XII. Так трагедия, компромисс Аполлона и Диониса вскрывает свою связь с темными, подсознательными, звериными силами, непреодоленными человеком. Недаром она сама, по своему замыслу, является песней, но не человека, а животного.
Трагедия — это козлиная песнь, «козлогласование», как буквально в старой Москве переводили это слово.
Трагедия зооморфична — она вся построена на крушении попытки героя освободиться, вырваться из своей зверской и скотской породы. Он неспособен изменить и преобразовать ее, очеловечить самого себя вполне. Он может только частично исполнить это, а если хочет идти до конца, то ему не остается ничего, кроме отсечения того, что в сильнейшей степени роднит его со зверем.
Трагический герой не в силах преобразить и изменить свою эротику. Он бессилен преобразовать пол и может или лишь отвергнуть его, или скрыть его в упорядоченном браке. Герои древней трагедии (Эдип и Федра) и герои современного романа одинаково обречены на отдачу себя во власть слепой, звериной стихии пола, влекущей одних к сознательной и явной гибели, а других — к унылому продолжению рода в смутной надежде, что кто-то другой исполнит то, чего сам не доделал и не совершил герой.
И в том и в другом случае на лице героя лежит печать того, что им не совершено. Отчаяние или печаль и неудовлетворенность искажают его черты, и не случайно греческая трагедия обряжала своих героев в маски, которые и есть не что иное, как зверские и скотские личины или хари, как сплющенные и сдавленные судорогой отчаяния и страстей лица человеческие.
XIII. Трагедия, губительный компромисс между Аполлоном и Дионисом, в своем зооморфизме дошла до современности, но она выродилась, как выродились ее герои. Зооморфизм и непосредственная трагическая гибель героя превратились в отсрочку гибели в условиях самоудовлетворения и благополучной пошлости счастливого супружеского конца.
Культ Аполлона и Диониса, в котором Аполлон светлый превращается в Диониса темного, в губителя, вырождается на наших глазах. Герой, который в своей судьбе осуществлял образ страдающего и гибнущего бога, превращается в самоудовлетворенное животное, в самца, отличающегося внешней гармоничностью и привлекательностью для непритязательного сознания.
Образом современности, в котором без труда можно признать прообраз Аполлона древнего, является Тарзан, герой увлекательных романов, человек-обезьяна, воспитанный обезьяной сын лорда, сильнейшее и могущественное животное, ведущее непрерывную борьбу в джунглях. Но это не борьба и подвиги Геракла, не калидонский вепрь и не немейский лев, побеждаемые человеком, освобождающим древний лес от губительных чудовищных зверей. Смысловое заострение борьбы для Тарзана отсутствует.

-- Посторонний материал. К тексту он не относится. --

-- ==== Sys2Proof/Machine/Operands.lean ====
section
/-!
DEFINITION. The operand layouts: the check word (R146), the frame on the line with its inserted bits (R144, R145),
reception and its faults (R151), and the payload words of each class (R169, spec/11 sections 11.2 and 11.3).
A bit of a list is `true` for recessive (1) and `false` for dominant (0), in the order sent (R143).
-/

namespace Sys2Proof

/-- The `n` low bits of `v`, most significant first (R144). -/
def bitsMsb : Nat → Nat → List Bool
  | 0, _ => []
  | n + 1, v => v.testBit n :: bitsMsb n v

/-- The number whose bits, most significant first, are given. -/
def natOfBits (bits : List Bool) : Nat :=
  bits.foldl (fun acc b => 2 * acc + b.toNat) 0

/-- The words held in `n` times sixteen bits, each most significant bit first. -/
def wordsOfBits : Nat → List Bool → List Word
  | 0, _ => []
  | n + 1, bits => BitVec.ofNat 16 (natOfBits (bits.take 16)) :: wordsOfBits n (bits.drop 16)

/-- The bits of words in the order sent. -/
def bitsOfWords (words : List Word) : List Bool :=
  words.flatMap fun w => bitsMsb 16 w.toNat

/-- One bit into the CRC register of R146. -/
def crcBit (register : Nat) (bit : Bool) : Nat :=
  let shifted := (2 * register) % 65536
  if bit != register.testBit 15 then shifted ^^^ 0x1021 else shifted

/-- The CRC of R146: generator x^16 + x^12 + x^5 + 1, initial value FFFFh. -/
def crc16 (bits : List Bool) : Word :=
  BitVec.ofNat 16 (bits.foldl crcBit 0xFFFF)

/-- Class codes, R144. -/
def classTrip : BitVec 3 := 0
def classClamp : BitVec 3 := 1
def classOrder : BitVec 3 := 2
def classDemand : BitVec 3 := 3
def classShare : BitVec 3 := 4
def classQuery : BitVec 3 := 5
def classReply : BitVec 3 := 6
def classRoll : BitVec 3 := 7

/-- The payload lengths each class allows, table of R144. -/
def lengthAllowed (cls : BitVec 3) (n : Nat) : Bool :=
  match cls.toNat with
  | 0 => n == 4
  | 1 => n == 3
  | 2 => n == 3
  | 3 => n == 3
  | 4 => n == 8
  | 5 => n == 2
  | 6 => 2 ≤ n && n ≤ 8
  | _ => n == 3

/-- Arbitration, length and payload bits: what the check word covers (R144, R146). -/
def Frame.coveredBits (f : Frame) : List Bool :=
  bitsMsb 3 f.cls.toNat ++ bitsMsb 3 f.origin.val ++ bitsMsb 4 f.words.length ++ bitsOfWords f.words

/-- The bits over which inserted bits are counted (R145): the covered bits and the check word. -/
def Frame.countedBits (f : Frame) : List Bool :=
  f.coveredBits ++ bitsMsb 16 (crc16 f.coveredBits).toNat

/-- After every fourth counted bit the sender inserts its complement (R145); `counted` bits went before. -/
def insertBits : Nat → List Bool → List Bool
  | _, [] => []
  | counted, b :: rest =>
    if (counted + 1) % 4 = 0 then b :: (!b) :: insertBits (counted + 1) rest
    else b :: insertBits (counted + 1) rest

/-- The frame as sent, from the start bit to the last end bit (R144). -/
def Frame.lineBits (f : Frame) : List Bool :=
  false :: (insertBits 0 f.countedBits ++ List.replicate 6 true)

/-- What a receiver finds wrong with a frame, R151. -/
inductive FrameFault where
  | wrongInsertedBit
  | lengthAboveEight
  | checkWord
  | dominantEndBit
  | lengthNotAllowed
  deriving DecidableEq, Repr

/-- What a receiver makes of the bits it reads from a start bit on: `used` counts the bits read when the fault is found. -/
inductive Reception where
  | valid (f : Frame)
  | discarded (fault : FrameFault) (used : Nat)
  | noStart
  deriving DecidableEq, Repr

/-- Where a receiver stands in the bits: the rest, the counted bits so far and all bits read. -/
structure Cursor where
  rest : List Bool
  counted : Nat
  used : Nat
  deriving DecidableEq, Repr

/-- The next bit of the line; past the bits given the line is recessive (nobody sends, R143). -/
def Cursor.bit (c : Cursor) : Bool :=
  c.rest.headD true

def Cursor.skip (c : Cursor) : Cursor :=
  { c with rest := c.rest.tail, used := c.used + 1 }

/-- Reads `n` counted bits, dropping and checking the inserted ones (R145, R151); an error carries the bits read. -/
def readCounted : Nat → Cursor → Except Nat (List Bool × Cursor)
  | 0, c => .ok ([], c)
  | n + 1, c =>
    let b := c.bit
    let c1 := { c.skip with counted := c.counted + 1 }
    if c1.counted % 4 = 0 then
      if c1.bit = b then .error (c1.used + 1)
      else match readCounted n c1.skip with
        | .ok (bits, c2) => .ok (b :: bits, c2)
        | .error used => .error used
    else match readCounted n c1 with
      | .ok (bits, c2) => .ok (b :: bits, c2)
      | .error used => .error used

/-- Reads end bits, each of which must be recessive (R151). -/
def readEnd : Nat → Cursor → Except Nat Cursor
  | 0, c => .ok c
  | n + 1, c => if c.bit then readEnd n c.skip else .error (c.used + 1)

/-- Reception of one frame from its start bit, R151: the first fault of the table, or the valid frame. -/
def receive (bits : List Bool) : Reception :=
  match bits with
  | false :: rest =>
    match readCounted 10 ⟨rest, 0, 1⟩ with
    | .error used => .discarded .wrongInsertedBit used
    | .ok (header, c1) =>
      let n := natOfBits (header.drop 6)
      if 8 < n then .discarded .lengthAboveEight c1.used
      else match readCounted (16 * n + 16) c1 with
        | .error used => .discarded .wrongInsertedBit used
        | .ok (body, c2) =>
          let payload := body.take (16 * n)
          if body.drop (16 * n) ≠ bitsMsb 16 (crc16 (header ++ payload)).toNat then
            .discarded .checkWord c2.used
          else match readEnd 6 c2 with
            | .error used => .discarded .dominantEndBit used
            | .ok c3 =>
              let cls := BitVec.ofNat 3 (natOfBits (header.take 3))
              if lengthAllowed cls n then
                .valid ⟨cls, Fin.ofNat 8 (natOfBits ((header.drop 3).take 3)), wordsOfBits n payload⟩
              else .discarded .lengthNotAllowed c3.used
  | _ => .noStart

/-- The idle count after one more bit of the line, R147. -/
def idleBit (idle : Nat) (recessive : Bool) : Nat :=
  if recessive then min 10 (idle + 1) else 0

/-- The idle count after bits of the line, R147. -/
def idleAfter (idle : Nat) (bits : List Bool) : Nat :=
  bits.foldl idleBit idle

/-- The idle count at the moment a frame is discarded (R147): the recessive bits read last, counted from the last
check bit once that bit is read. -/
def idleAtDiscard (bits : List Bool) (fault : FrameFault) (used : Nat) : Nat :=
  match fault with
  | .checkWord => 0
  | .dominantEndBit => 0
  | .lengthNotAllowed => 6
  | .wrongInsertedBit | .lengthAboveEight => idleAfter 0 ((bits ++ List.replicate used true).take used)

/-- Bit `i` of a word. -/
def wordBit (w : Word) (i : Nat) : Bool :=
  w.getLsbD i

/-- The `n` bits of a word from bit `lo` up. -/
def wordField (w : Word) (lo n : Nat) : BitVec n :=
  w.extractLsb' lo n

def TripPayload.words (p : TripPayload) : List Word :=
  [p.number, p.causeCode ++ 0#4 ++ p.stateAtTrip, p.feedback, p.speed]

def TripPayload.ofWords : List Word → Option TripPayload
  | [w0, w1, w2, w3] => some ⟨w0, wordField w1 8 8, wordField w1 0 4, w2, w3⟩
  | _ => none

def ClampPayload.words (p : ClampPayload) : List Word :=
  [p.level, p.hold, 0#11 ++ p.causeCode]

def ClampPayload.ofWords : List Word → Option ClampPayload
  | [w0, w1, w2] => some ⟨w0, w1, wordField w2 0 5⟩
  | _ => none

def OrderPayload.words (kind : BitVec 4) (p : OrderPayload) : List Word :=
  [0#4 ++ p.target ++ 0#4 ++ kind, 0#8 ++ p.tag, p.argument]

def OrderPayload.ofWords : List Word → Option (BitVec 4 × OrderPayload)
  | [w0, w1, w2] => some (wordField w0 0 4, ⟨wordField w0 8 4, wordField w1 0 8, w2⟩)
  | _ => none

def DemandPayload.words (p : DemandPayload) : List Word :=
  [0#6 ++ p.mode ++ p.sequence, p.speedTarget, p.ceiling]

def DemandPayload.ofWords : List Word → Option DemandPayload
  | [w0, w1, w2] => some ⟨wordField w0 8 2, wordField w0 0 8, w1, w2⟩
  | _ => none

def SharePayload.word0 (p : SharePayload) : Word :=
  p.state ++ p.intended ++ BitVec.ofBool p.notReady ++ p.stage ++ p.limiting ++ 0#4

def SharePayload.word6 (p : SharePayload) : Word :=
  0#6 ++ p.outcomeSource ++ 0#2 ++ BitVec.ofBool p.alertPresent ++ BitVec.ofBool p.clampCausePresent
    ++ BitVec.ofBool p.tripCauseLatched ++ BitVec.ofBool p.vibrationDerating ++ BitVec.ofBool p.overloadLimiting
    ++ BitVec.ofBool p.mutePending

def SharePayload.words (p : SharePayload) : List Word :=
  [p.word0, p.feedback, p.allowance, p.speed, p.g, p.signature, p.word6, p.outcomeCode ++ p.outcomeTag]

def SharePayload.ofWords : List Word → Option SharePayload
  | [w0, w1, w2, w3, w4, w5, w6, w7] =>
    some {
      state := wordField w0 12 4, intended := wordField w0 10 2, notReady := wordBit w0 9,
      stage := wordField w0 7 2, limiting := wordField w0 4 3,
      feedback := w1, allowance := w2, speed := w3, g := w4, signature := w5,
      outcomeSource := wordField w6 8 2, alertPresent := wordBit w6 5, clampCausePresent := wordBit w6 4,
      tripCauseLatched := wordBit w6 3, vibrationDerating := wordBit w6 2, overloadLimiting := wordBit w6 1,
      mutePending := wordBit w6 0,
      outcomeCode := wordField w7 8 8, outcomeTag := wordField w7 0 8 }
  | _ => none

def QueryPayload.words (item : BitVec 4) (p : QueryPayload) : List Word :=
  [p.target ++ item ++ p.tag, p.index ++ p.sub]

def QueryPayload.ofWords : List Word → Option (BitVec 4 × QueryPayload)
  | [w0, w1] => some (wordField w0 8 4, ⟨wordField w0 12 4, wordField w0 0 8, wordField w1 8 8, wordField w1 0 8⟩)
  | _ => none

def ReplyPayload.words (p : ReplyPayload) : List Word :=
  (0#8 ++ p.tag) :: (p.item ++ 0#6 ++ p.status) :: p.data

def RollPayload.words (p : RollPayload) : List Word :=
  [p.signature, p.g, p.state ++ 0#2 ++ p.resetCause ++ 0#7 ++ BitVec.ofBool p.haltMark]

def RollPayload.ofWords : List Word → Option RollPayload
  | [w0, w1, w2] => some ⟨w0, w1, wordField w2 12 4, wordField w2 8 2, wordBit w2 0⟩
  | _ => none

end Sys2Proof
end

Культ Аполлона в наше время превращается в культ человека-обезьяны, в обезьянобожие. Тарзан и его последняя русская разновидность Пао-пао — лишь наиболее четкие символы этого перерождения. Можно показать, как в них заостряется ряд устремлений современности, от дарвинизма до физкультуры, как культ божественно прекрасного тела переходит в поклонение развитой мускулатуре и способности все оттолкнуть, преодолев всякую возможность иного отношения к объекту, кроме толчка и отрицания.
Культ современного героя — это культ самца, добывающего самку и в своей борьбе за нее стремящегося уничтожить все, что стоит перед ним препятствием на пути.
XIV. Так, в наше время уже наметилась и разыгрывается последняя и откровенная (апокалипсическая) борьба центральных образов: Аполлона и Христа.
Высшее достижение аполлинического искусства — трагедия, «козлогласование», песнь одинокого героя, бессильного что-либо сделать в борьбе с роком, со слепой Мойрой, Великой Матерью, Судьбой и Внешней Тьмой.
Что же, спрашивается, может быть противопоставлено трагедии и что выдвигает образ Христа против современного обезьянобожия?
Против оторванного от хора одинокого героя выступает согласный хор, ведомый признанным вождем, против бездельных стенаний — деловое и действенное воодушевление, против слепых попыток борьбы — проективное преобразование, против театрального лицедейства — храмовое действие.
Против трагедии — литургия!
У нас нет пока иного термина и может быть он не нужен вовсе. В самом этом слове (литургия — общее дело) вложено все то, что является важным и существенным и что оправдывает наше противопоставление.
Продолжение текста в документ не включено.